About this task
Check the records below line by line. Give the count of lines with "theorem", and nothing else.
# # # # # # #
-- ==== Sys2Proof/Laws/Run.lean ====
section
/-! SUPPORT. Laws of the run's invariant: where it holds at once, what leaves it alone, and what the
consumed transactions are. -/

namespace Sys2Proof.Machine

theorem OutInv.length_consumed {s : State} (h : OutInv s) : s.consumed.length = s.out.length := by
  simp [State.consumed, h.1]

/-- The invariant holds of a cleared block. -/
theorem runInv_of_cleared {t : State} (hout : t.out = []) (hk : t.k = 0) (hj : t.j = 0)
    (he : t.ended = false) (htxt : t.txt = []) (htxr : t.txrIn = []) : RunInv t := by
  refine ⟨⟨by simp [hout], by simp [hout, State.consumed, Memory.cellsFrom], by simp [he],
    by simp [hout, hk, State.consumed]⟩, fun _ => ⟨0, ?_⟩, fun _ => ⟨htxr, htxt, hj⟩⟩
  simp [State.consumed, hout, htxr, htxt, hj, emitAll]

/-- The invariant speaks of eight fields only. -/
theorem runInv_congr {s t : State} (h : RunInv s) (hout : t.out = s.out) (hk : t.k = s.k)
    (hj : t.j = s.j) (he : t.ended = s.ended) (htxt : t.txt = s.txt) (htxr : t.txrIn = s.txrIn)
    (hpix : t.pixin = s.pixin) (hp : t.params = s.params) : RunInv t := by
  have hc : t.consumed = s.consumed := by simp [State.consumed, hout, hpix]
  unfold RunInv OutInv TextInv at *
  rw [hout, hk, hj, he, htxt, htxr, hpix, hp, hc]
  exact h

/-- Rendering one more transaction appends its emission. -/
theorem emitAll_take_succ (p : Params) {ws : List PixWord} {m : Nat} {w : PixWord}
    (h : ws[m]? = some w) :
    emitAll p 0 (ws.take (m + 1)) =
      emitAll p 0 (ws.take m) ++ emission p m (lastOf w) (wordByte w) := by
  have hm : m < ws.length := (List.getElem?_eq_some_iff.mp h).1
  have hl : (ws.take m).length = m := by simp; omega
  rw [List.take_add_one, h, emitAll_append]
  simp [emitAll, hl]

/-- In a framed sequence exactly the final word carries LAST. -/
theorem lastOf_iff_final {ws : List PixWord} {m : Nat} {w : PixWord} (hf : frameWf ws = true)
    (h : ws[m]? = some w) : lastOf w = true ↔ m + 1 = ws.length := by
  obtain ⟨init, v, rfl, hv, hi⟩ := (frameWf_iff _).mp hf
  by_cases hm : m < init.length
  · rw [List.getElem?_append_left hm] at h
    have := hi w (List.mem_of_getElem? h)
    simp [this]
    omega
  · have hl : m < (init ++ [v]).length := (List.getElem?_eq_some_iff.mp h).1
    have hm' : m = init.length := by simp at hl; omega
    subst hm'
    have hvw : v = w := by simpa using h
    simp [← hvw, hv]

/-- Steps add up. -/
theorem stepN_add {m : Nat} (n : Nat) {s t : State} (h : stepN m s = .next t) :
    stepN (m + n) s = stepN n t := by
  induction m generalizing s with
  | zero => cases h; simp
  | succ m ih =>
    rw [show m + 1 + n = (m + n) + 1 by omega]
    simp only [stepN] at *
    cases hs : step s with
    | next u => rw [hs] at h; exact ih h
    | fault r => rw [hs] at h; cases h
    | refused r => rw [hs] at h; cases h

end Sys2Proof.Machine
end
# # # # # # #
Exercise response
6